About 5% of workers earn the minimum wage, but far more cluster just above it. Researchers say the floor has risen into territory that used to be comfortably above it — and structural factors beyond minimum wage policy explain why.
About 5 percent of New Zealand workers now earn the minimum wage, but the more telling figure is how many people earn only a little more.
The minimum wage now sits at roughly the 30th percentile of the wage distribution, up from the 10th percentile in 2001, according to University of Otago senior lecturer Murat Ungor. That means three in ten workers earn at or below a level that used to be well clear of the floor.

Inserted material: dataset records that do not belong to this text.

-- ==== Sys2Proof/Machine/Homes.lean ====
section
/-! DEFINITION. The homes (R212 to R214, R216, R248): where a line lives, what a slice holds and pins, leases and
completion times, and the writes that a home performs, through the redirects of a migration (R220, R356). -/

namespace Sys2Proof.Machine

/-! Free values (log entry 3, DESIGN CHOICE). -/

/-- The free number of this moment. -/
def freeHere (s : State) : Nat := Config.freeNat s.fresh

/-- Moves on to the next free number. -/
def spend (s : State) : State := { s with fresh := s.fresh + 1 }

/-- One of some candidates, when the manual allows any; a single one leaves nothing open. -/
def pickOf {α : Type} (s : State) : List α → Option α
  | [] => none
  | [a] => some a
  | a :: r => (a :: r)[freeHere s % (r.length + 1)]?

/-- The sectors of a line that bytes touch. -/
def sectorsOf (l : List Nat) : Nat := (distinct (l.map (· / 48))).foldl (fun m j => m ||| 2 ^ j) 0

/-! Interrupts and counters. -/

/-- Signals a vector (R456). -/
def interrupt (s : State) (v : Nat) : State := { s with msix := s.msix ||| 2 ^ v }

/-- A counter counts: it wraps to 0 and sets OVF, and with IRQ the wrap signals vector 3 (R405). -/
def pmcAdd (s : State) (k n : Nat) : State :=
  let x := Store.get s.pmc k
  let c := x.count + n
  if c < 2 ^ 48 then { s with pmc := Store.set s.pmc k { x with count := c } }
  else
    let s := { s with pmc := Store.set s.pmc k { x with count := c % 2 ^ 48, sel := x.sel ||| 2 ^ 30 } }
    if bit x.sel 29 then interrupt s 3 else s

/-- `n` occurrences of an event at some counters: those that are enabled and select it count (R405). -/
def pmcCount (s : State) (ks : List Nat) (code n : Nat) : State :=
  if s.pmc.isEmpty then s
  else ks.foldl (fun s k =>
    let x := Store.get s.pmc k
    if bit x.sel 31 && bits x.sel 15 0 == code then pmcAdd s k n else s) s

/-- The counters of a cluster and of a bridge die (R405). -/
def clusterPmcs (c : Nat) : List Nat := (List.range 16).map (16 * c + ·)
def bridgePmcs (b : Nat) : List Nat := (List.range 8).map (512 + 8 * b + ·)

/-- The counters that count an event of a request at a line's home: those of the cluster that makes it, and for an agent
outside the clusters those of the cluster that the home slice lies beside (R214, R405; log entry 134, DESIGN CHOICE). -/
def pmcsAt (cl : Option Nat) (slice : Nat) : List Nat := clusterPmcs (cl.getD (slice / 12))

/-! Frames in HBM (R216). -/

/-- The stack that holds a tier-0 frame, and the compute die that the stack is on. -/
def stackOf (f : Nat) : Nat := f % 12
def dieOf (stack : Nat) : Nat := stack / 3

/-- The pseudo-channel of the stack that holds line `l` of a tier-0 frame. -/
def channelOf (f l : Nat) : Nat := (f / 12 * 512 + l) % 160

/-! Slices. -/

def l2At (s : State) (line : Nat) : L2Line := Store.get s.l2 line
def updL2 (s : State) (line : Nat) (f : L2Line → L2Line) : State := { s with l2 := Store.upd s.l2 line f }

/-- The key of a line's set at its home. -/
def setOf (line : Nat) : Nat := (homeOf line).1 * 182 + (homeOf line).2

/-- The lines held in a set. -/
def linesIn (s : State) (set : Nat) : List (Nat × L2Line) :=
  s.l2.filter fun e => e.2.held && setOf e.1 == set

/-- Makes room for a line at its home (R213, R214): a victim is never pinned, and one whose lease has not
passed is taken only when every way is in that case, EVMAX rising to its LEASEMAX. A pinned way whose lease has passed does not
count against that: an unpinned one is taken all the same (log entry 155, DESIGN CHOICE). -/
def l2Hold (s : State) (line : Nat) : State :=
  if (l2At s line).held then s
  else
    let set := setOf line
    let ls := linesIn s set
    let s :=
      if ls.length < 15 then s
      else
        let free := ls.filter fun e => e.2.pin = 0
        let past := free.filter fun e => decide (e.2.leasemax ≤ s.gt)
        match pickOf s (if past.isEmpty then free else past) with
        | none => s
        | some v =>
          let s := if 1 < (if past.isEmpty then free else past).length then spend s else s
          let s := if decide (v.2.leasemax ≤ s.gt) then s
            else { s with evmax := Store.upd s.evmax set fun m => Nat.max m v.2.leasemax }
          { s with l2 := Store.del s.l2 v.1 }
    updL2 s line fun x => { x with held := true }

/-- Pins a line for a context slot unless its set is at the limit (R214); `page` is the page through whose
PL it is pinned, plus one. A refused pin is counted by the cluster counters (R405). A line that is pinned already keeps its first
pin alone (log entry 154, DESIGN CHOICE). -/
def l2Pin (s : State) (line slot page : Nat) : State × Bool :=
  let n := ((linesIn s (setOf line)).filter fun e => e.2.pin != 0).length
  if (l2At s line).pin != 0 then (s, true)
  else if n < 11 then (updL2 s line fun x => { x with pin := slot + 1, pinPage := page }, true)
  else (s, false)

/-- A request of a cluster meets a line: the home holds it, a miss being counted (R213, R405). -/
def l2Meet (s : State) (cl : Option Nat) (line : Nat) : State :=
  let s := match cl with
    | some c => if (l2At s line).held then s else pmcCount s (clusterPmcs c) 0x11 1
    | none => s
  l2Hold s line

/-- Pins a line that a request fills through a PL = 1 leaf; a refused pin is counted (R214, R405). -/
def pinPl (s : State) (cl : Option Nat) (line slot page : Nat) : State :=
  let (s, ok) := l2Pin s line slot (page + 1)
  if ok then s else pmcCount s (pmcsAt cl (homeOf line).1) 0x12 1

/-- The completion time of a write arriving now (R248). -/
def completion (s : State) (line : Nat) : Nat :=
  Nat.max s.gt (Nat.max (l2At s line).leasemax (Store.get s.evmax (setOf line))) + 1

/-- A lease length that the home chooses (R213). -/
def leaseLen (s : State) : Nat := 128 + freeHere s % 16257

/-- A load fill at the home: a lease is granted and LEASEMAX rises to its end (R213). -/
def grantLease (s : State) (line : Nat) : State × Nat :=
  let e := s.gt + leaseLen s
  (updL2 (spend s) line fun x => { x with leasemax := Nat.max x.leasemax e }, e)

/-- The home performs bytes of a masked write: the data, the dirty sectors (R213). -/
def homeBytes (s : State) (line : Nat) (bs : List (Nat × Byte)) : State :=
  let s := bs.foldl (fun s e => memPut s e.1 [e.2]) s
  updL2 s line fun x => { x with dirty := x.dirty ||| sectorsOf (bs.map fun e => lineOff e.1) }

/-! Writes at a home. -/

/-- A line lies in host memory, which no slice holds (R344). -/
def isHostLine (line : Nat) : Bool := decide (line / 2 ^ 48 = 2)

/-- Sets the dirty-filter bit of every migration whose source frame holds the line (R356). -/
def filterSet (s : State) (line : Nat) : State :=
  { s with migs := s.migs.map fun e =>
      let (sp, f) := spaceOf e.2.stier e.2.sframe
      if e.2.phase != 0 && line / 512 == sp * 2 ^ 48 / 512 + f then
        (e.1, { e.2 with filter := e.2.filter ||| 2 ^ (line % 512) }) else e }

/-- A home performs bytes that lie in one line: the state after, and the completion time (R213, R248). -/
def perform (s : State) (line : Nat) (bs : List (Nat × Byte)) : State × Nat :=
  let line' := redirectLine s line
  let bs' := bs.map fun e => (linePa line' + lineOff e.1, e.2)
  if isHostLine line' then (bs'.foldl (fun s e => memPut s e.1 [e.2]) s, completion s line')
  else
    let s := l2Hold s line'
    let t := completion s line'
    (filterSet (homeBytes s line' bs') line', t)

/-- Performs bytes of several lines, each line as one write; answers the greatest completion time. -/
def performAll (s : State) (bs : List (Nat × Byte)) : State × Nat :=
  (distinct (bs.map fun e => lineOf e.1)).foldl (fun acc l =>
    let (s, t) := perform acc.1 l (bs.filter fun e => lineOf e.1 == l)
    (s, Nat.max acc.2 t)) (s, 0)

/-- Bytes at consecutive addresses. -/
def bytesAt (pa : Nat) : List Byte → List (Nat × Byte)
  | [] => []
  | b :: r => (pa, b) :: bytesAt (pa + 1) r

/-- Pins the lines of a range of a context's memory whose leaves have PL = 1, as an access through them fills them (R214). -/
def pinRange (s : State) (cl : Option Nat) (caches : List Nat) (slot va n : Nat) : State :=
  (distinct ((List.range ((n + 191) / 192 + 1)).map fun i => Nat.min (va + 192 * i) (va + n - 1) / 192)).foldl (fun s i =>
    match resolve s caches slot (192 * i) with
    | some (l, pa) =>
      if l.pl && l.space != 2 && n != 0 then
        let line := redirectLine s (lineOf pa)
        pinPl (l2Meet s cl line) cl line slot (192 * i / frameBytes)
      else s
    | none => s) s

/-- Puts bytes at their homes, as a write of the part that no block waits for. -/
def homePut (s : State) (pa : Nat) (bs : List Byte) : State := (performAll s (bytesAt pa bs)).1

/-- The lines of places that a core's accesses reach at their homes meet the L2, where a miss is the cluster's (R213, R405); host
memory has none. -/
def meetCore (s : State) (core : Nat) (ps : List Nat) : State :=
  (distinct (ps.map fun p => redirectLine s (lineOf p))).foldl
    (fun s l => if isHostLine l then s else l2Meet s (some (core / 16)) l) s

/-- The same of a range of a context's memory. -/
def meetVa (s : State) (core ctx va n : Nat) : State :=
  meetCore s core ((List.range n).filterMap fun i => (resolve s (coreCaches core) ctx (va + i)).map (·.2))

/-- Writes bytes of a context's memory at the homes; a byte whose page is not resident is not written. -/
def writeVa (s : State) (caches : List Nat) (ctx va : Nat) : List Byte → State
  | [] => s
  | b :: r =>
    let s := match resolve s caches ctx va with
      | some (_, pa) => (perform s (lineOf pa) [(pa, b)]).1
      | none => s
    writeVa s caches ctx (va + 1) r

/-- The bits of a TXW or RXW entry (R360, R362). -/
def txwCtx (e : Nat) : Nat := bits e 255 240
def txwState (e : Nat) : Nat := bits e 239 238
def txwPage (e : Nat) : Nat := bits e 95 60
def txwNpage (e : Nat) : Nat := bits e 59 36

/-- The TXW entry of a context that admits a page: its index and image (R361). -/
def windowOf (s : State) (ctxid p : Nat) : Option (Nat × Nat) :=
  s.txw.find? fun e =>
    txwCtx e.2 == ctxid && (txwState e.2 == 1 || txwState e.2 == 2) &&
    decide (txwPage e.2 ≤ p) && decide (p < txwPage e.2 + txwNpage e.2)

end Sys2Proof.Machine
end

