-- ==== Sys2Proof/Machine/Flags.lean ====
section
/-! DEFINITION. The FLAGS bits of the integer instructions (R61, R125, R126): SAT for a clamped element,
DZ for a zero divisor. The floating-point bits are computed with the results in Num (R83 to R86). -/

namespace Sys2Proof.Machine

/-- The ends of a signed range of `w` bits (R79). -/
def sMax (w : Nat) : Int := 2 ^ (w - 1) - 1
def sMin (w : Nat) : Int := -(2 ^ (w - 1) : Int)

/-- An exact result narrowed to `w` bits: clamped to the signed range, with SAT, when MODE.SAT is 1 and
it lies outside; else wrapped (R79, R125). -/
def clampS (w : Nat) (sat : Bool) (x : Int) : Nat × Nat :=
  if sat && decide (x < sMin w) then (wrapN w (sMin w), fSAT)
  else if sat && decide (sMax w < x) then (wrapN w (sMax w), fSAT)
  else (wrapN w x, 0)

/-- The OR of flag sets. -/
def orFlags (l : List Nat) : Nat := l.foldl (· ||| ·) 0

end Sys2Proof.Machine
end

New Zealand's minimum wage is now $23.95 an hour, up from $13.75 in 2013 and $20 in 2021. In 2008 it was $12 — meaning the floor has nearly doubled in under two decades.
What the numbers show
The proportion of workers on the minimum wage has fluctuated over time. Government data shows it sat between 3.2 and 4.2 percent between 2015 and 2019, jumped to around 8 percent after 2019 as minimum wage increases accelerated, then fell back as broader wage growth caught up — settling below 5 percent in 2025.
About 122,500 people earned less than the minimum wage last year, a group that includes some students, trainees, and people in specific exemption categories.
The Kaitz index — which measures the minimum wage as a share of the median wage — puts New Zealand at about two-thirds. By that measure, Australia has a similarly high absolute minimum but a lower ratio relative to median wages.
Why the middle isn't rising
Ungor said structural factors go well beyond minimum wage policy to explain why so many workers remain clustered near the floor.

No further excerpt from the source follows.